A team of cybersecurity researchers have revealed how Windows 10 computers can be accessed with just a printed photograph of the owner.
The attack targets Windows Hello, a facial recognition system used by some Windows 10 machines, such as the Microsoft Surface Pro 4 and Surface Book 2. Windows Hello learns the face of the owner, then unlocks the machine and logs them in when it sees them.
Microsoft describes Windows Hello as offering "enterprise-grade security without having to type in a password." As well as a facial scan, other input methods supported by Windows Hello include fingerprint and iris.
Detailed in the Full Disclosure mailing list, and spotted by security expert Graham Cluley, the German researchers discovered it was easy to trick their way into a Windows 10 machine by using a "modified printed photo of an authorized user." Machines yet to be updated with the recent Fall Creators Update remain vulnerable to the attack.
The hack was tested on a Dell Latitude laptop running Windows 10 Pro with a Windows Hello compatible webcam, and on a Microsoft Surface Pro 4 tablet, also running 10 Pro and using its own built-in camera.

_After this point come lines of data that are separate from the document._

/-! ## The decoder (R114 to R120) -/

/-- Why a word is Undecoded (R119, R123). The machine treats every reason alike: IllegalInstruction
(48_cpu_driver.md R292). -/
inductive Undecoded where
  /-- The opcode has no row in the dispatch table of R115 (words whose bits[1:0] are not 11 among them, R100). -/
  | unknownOpcode (opcode : BitVec 7)
  /-- The opcode has rows, none with this funct3 (R116). -/
  | unknownFunct3 (opcode : BitVec 7) (funct3 : BitVec 3)
  /-- The opcode and funct3 have rows, none with this inst[31:25] (R116, R117). -/
  | unknownFunct7 (opcode : BitVec 7) (funct3 : BitVec 3) (funct7 : BitVec 7)
  /-- SYSTEM with funct3 000 that is neither the ECALL nor the EBREAK word (R120). -/
  | unknownSystemWord (w : Word)
  /-- Fewer than the four bytes of an instruction (R100); the fetch never gives this. -/
  | truncated
  deriving DecidableEq, Repr

/-- "either a typed instruction variant or undecoded" (R114). -/
inductive Decoded where
  | instr (i : Instr)
  | undecoded (why : Undecoded)
  deriving DecidableEq, Repr

/-- The instruction, if the word spells one. -/
def Decoded.toOption : Decoded → Option Instr
  | .instr i => some i
  | .undecoded _ => none

/-- Opcode 0x63: funct3 selects the branch (R116). -/
def decodeBranch (w : Word) : Decoded :=
  match funct3Of w with
  | 0b000#3 => .instr (.beq (rs1Of w) (rs2Of w) (immB w))
  | 0b001#3 => .instr (.bne (rs1Of w) (rs2Of w) (immB w))
  | 0b100#3 => .instr (.blt (rs1Of w) (rs2Of w) (immB w))
  | 0b101#3 => .instr (.bge (rs1Of w) (rs2Of w) (immB w))
  | 0b110#3 => .instr (.bltu (rs1Of w) (rs2Of w) (immB w))
  | 0b111#3 => .instr (.bgeu (rs1Of w) (rs2Of w) (immB w))
  | f3 => .undecoded (.unknownFunct3 0x63#7 f3)

/-- Opcode 0x03: funct3 selects the load (R116). -/
def decodeLoad (w : Word) : Decoded :=
  match funct3Of w with
  | 0b000#3 => .instr (.lb (rdOf w) (rs1Of w) (immI w))
  | 0b001#3 => .instr (.lh (rdOf w) (rs1Of w) (immI w))
  | 0b010#3 => .instr (.lw (rdOf w) (rs1Of w) (immI w))
  | 0b100#3 => .instr (.lbu (rdOf w) (rs1Of w) (immI w))
  | 0b101#3 => .instr (.lhu (rdOf w) (rs1Of w) (immI w))
  | f3 => .undecoded (.unknownFunct3 0x03#7 f3)

/-- Opcode 0x23: funct3 selects the store (R116). -/
def decodeStore (w : Word) : Decoded :=
  match funct3Of w with
  | 0b000#3 => .instr (.sb (rs2Of w) (rs1Of w) (immS w))
  | 0b001#3 => .instr (.sh (rs2Of w) (rs1Of w) (immS w))
  | 0b010#3 => .instr (.sw (rs2Of w) (rs1Of w) (immS w))
  | f3 => .undecoded (.unknownFunct3 0x23#7 f3)

/-- Opcode 0x13: funct3 selects the operation; the shifts also read inst[31:25], strictly (R116, R117). -/
def decodeOpImm (w : Word) : Decoded :=
  match funct3Of w with
  | 0b000#3 => .instr (.addi (rdOf w) (rs1Of w) (immI w))
  | 0b010#3 => .instr (.slti (rdOf w) (rs1Of w) (immI w))
  | 0b011#3 => .instr (.sltiu (rdOf w) (rs1Of w) (immI w))
  | 0b100#3 => .instr (.xori (rdOf w) (rs1Of w) (immI w))
  | 0b110#3 => .instr (.ori (rdOf w) (rs1Of w) (immI w))
  | 0b111#3 => .instr (.andi (rdOf w) (rs1Of w) (immI w))
  | 0b001#3 =>
    match funct7Of w with
    | 0b0000000#7 => .instr (.slli (rdOf w) (rs1Of w) (shamtOf w))
    | f7 => .undecoded (.unknownFunct7 0x13#7 0b001#3 f7)
  | 0b101#3 =>
    match funct7Of w with
    | 0b0000000#7 => .instr (.srli (rdOf w) (rs1Of w) (shamtOf w))
    | 0b0100000#7 => .instr (.srai (rdOf w) (rs1Of w) (shamtOf w))
    | f7 => .undecoded (.unknownFunct7 0x13#7 0b101#3 f7)
  | f3 => .undecoded (.unknownFunct3 0x13#7 f3)

/-- Opcode 0x33: funct7 and funct3 select the operation (R116). -/
def decodeOp (w : Word) : Decoded :=
  match funct7Of w with
  | 0b0000000#7 =>
    match funct3Of w with
    | 0b000#3 => .instr (.add (rdOf w) (rs1Of w) (rs2Of w))
    | 0b001#3 => .instr (.sll (rdOf w) (rs1Of w) (rs2Of w))
    | 0b010#3 => .instr (.slt (rdOf w) (rs1Of w) (rs2Of w))
    | 0b011#3 => .instr (.sltu (rdOf w) (rs1Of w) (rs2Of w))
    | 0b100#3 => .instr (.xor (rdOf w) (rs1Of w) (rs2Of w))
    | 0b101#3 => .instr (.srl (rdOf w) (rs1Of w) (rs2Of w))
    | 0b110#3 => .instr (.or (rdOf w) (rs1Of w) (rs2Of w))
    | 0b111#3 => .instr (.and (rdOf w) (rs1Of w) (rs2Of w))
    | f3 => .undecoded (.unknownFunct7 0x33#7 f3 0b0000000#7)
  | 0b0100000#7 =>
    match funct3Of w with
    | 0b000#3 => .instr (.sub (rdOf w) (rs1Of w) (rs2Of w))
    | 0b101#3 => .instr (.sra (rdOf w) (rs1Of w) (rs2Of w))
    | f3 => .undecoded (.unknownFunct7 0x33#7 f3 0b0100000#7)
  | f7 => .undecoded (.unknownFunct7 0x33#7 (funct3Of w) f7)

/-- Opcode 0x73: with funct3 000 the whole word selects ECALL or EBREAK; otherwise a Zicsr instruction (R116, R120). -/
def decodeSystem (w : Word) : Decoded :=
  match funct3Of w with
  | 0b000#3 =>
    if w = 0x00000073#32 then .instr .ecall
    else if w = 0x00100073#32 then .instr .ebreak
    else .undecoded (.unknownSystemWord w)
  | 0b001#3 => .instr (.csrrw (rdOf w) (csrOf w) (rs1Of w))
  | 0b010#3 => .instr (.csrrs (rdOf w) (csrOf w) (rs1Of w))
  | 0b011#3 => .instr (.csrrc (rdOf w) (csrOf w) (rs1Of w))
  | 0b101#3 => .instr (.csrrwi (rdOf w) (csrOf w) (zimmOf w))
  | 0b110#3 => .instr (.csrrsi (rdOf w) (csrOf w) (zimmOf w))
  | 0b111#3 => .instr (.csrrci (rdOf w) (csrOf w) (zimmOf w))
  | f3 => .undecoded (.unknownFunct3 0x73#7 f3)

/-- Opcode 0x67: funct3 must be 0 (R115). -/
def decodeJalr (w : Word) : Decoded :=
  match funct3Of w with
  | 0b000#3 => .instr (.jalr (rdOf w) (rs1Of w) (immI w))
  | f3 => .undecoded (.unknownFunct3 0x67#7 f3)

/-- Opcode 0x0F: funct3 000 is FENCE, whatever the other fields hold (R118). -/
def decodeMiscMem (w : Word) : Decoded :=
  match funct3Of w with
  | 0b000#3 => .instr (.fence (csrOf w) (rs1Of w) (rdOf w))
  | f3 => .undecoded (.unknownFunct3 0x0F#7 f3)

/-- The decoder: a pure, total function of the instruction word (R114), dispatching on the opcode first (R115). -/
def decode (w : Word) : Decoded :=
  match opcodeOf w with
  | 0x37#7 => .instr (.lui (rdOf w) (immU w))
  | 0x17#7 => .instr (.auipc (rdOf w) (immU w))
  | 0x6F#7 => .instr (.jal (rdOf w) (immJ w))
  | 0x67#7 => decodeJalr w
  | 0x63#7 => decodeBranch w
  | 0x03#7 => decodeLoad w
  | 0x23#7 => decodeStore w
  | 0x13#7 => decodeOpImm w
  | 0x33#7 => decodeOp w
  | 0x73#7 => decodeSystem w
  | 0x0F#7 => decodeMiscMem w
  | op => .undecoded (.unknownOpcode op)

/-- Four bytes, the one at the lowest address first, as one little-endian word (R100, 20_memory.md R62). -/
def wordOfBytes (b0 b1 b2 b3 : Byte) : Word := b3 ++ b2 ++ b1 ++ b0

/-- The decoder on the bytes at an address, lowest address first; bytes after the fourth are not the instruction's. -/
def decodeBytes : List Byte → Decoded
  | b0 :: b1 :: b2 :: b3 :: _ => decode (wordOfBytes b0 b1 b2 b3)
  | _ => .undecoded .truncated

An infrared image of the device owner was printed at a low resolution of just 340x340 pixels, then held up in front of the Windows Hello camera; the computer unlocked right away.
The researchers, from German security testing company SYSS, state: "The default Windows Hello configuration could successfully be bypassed on both test devices with all tested Windows 10 versions [1703 and 1607]."
Microsoft's Fall Creators Update for Windows 10, released in October, fixes the issue and all Windows Hello users are urged to install that update right away. After doing so, it is recommended that users enable Windows Hello's "enhanced anti-spoofing" feature and re-scan their face so the system can re-learn what they look like.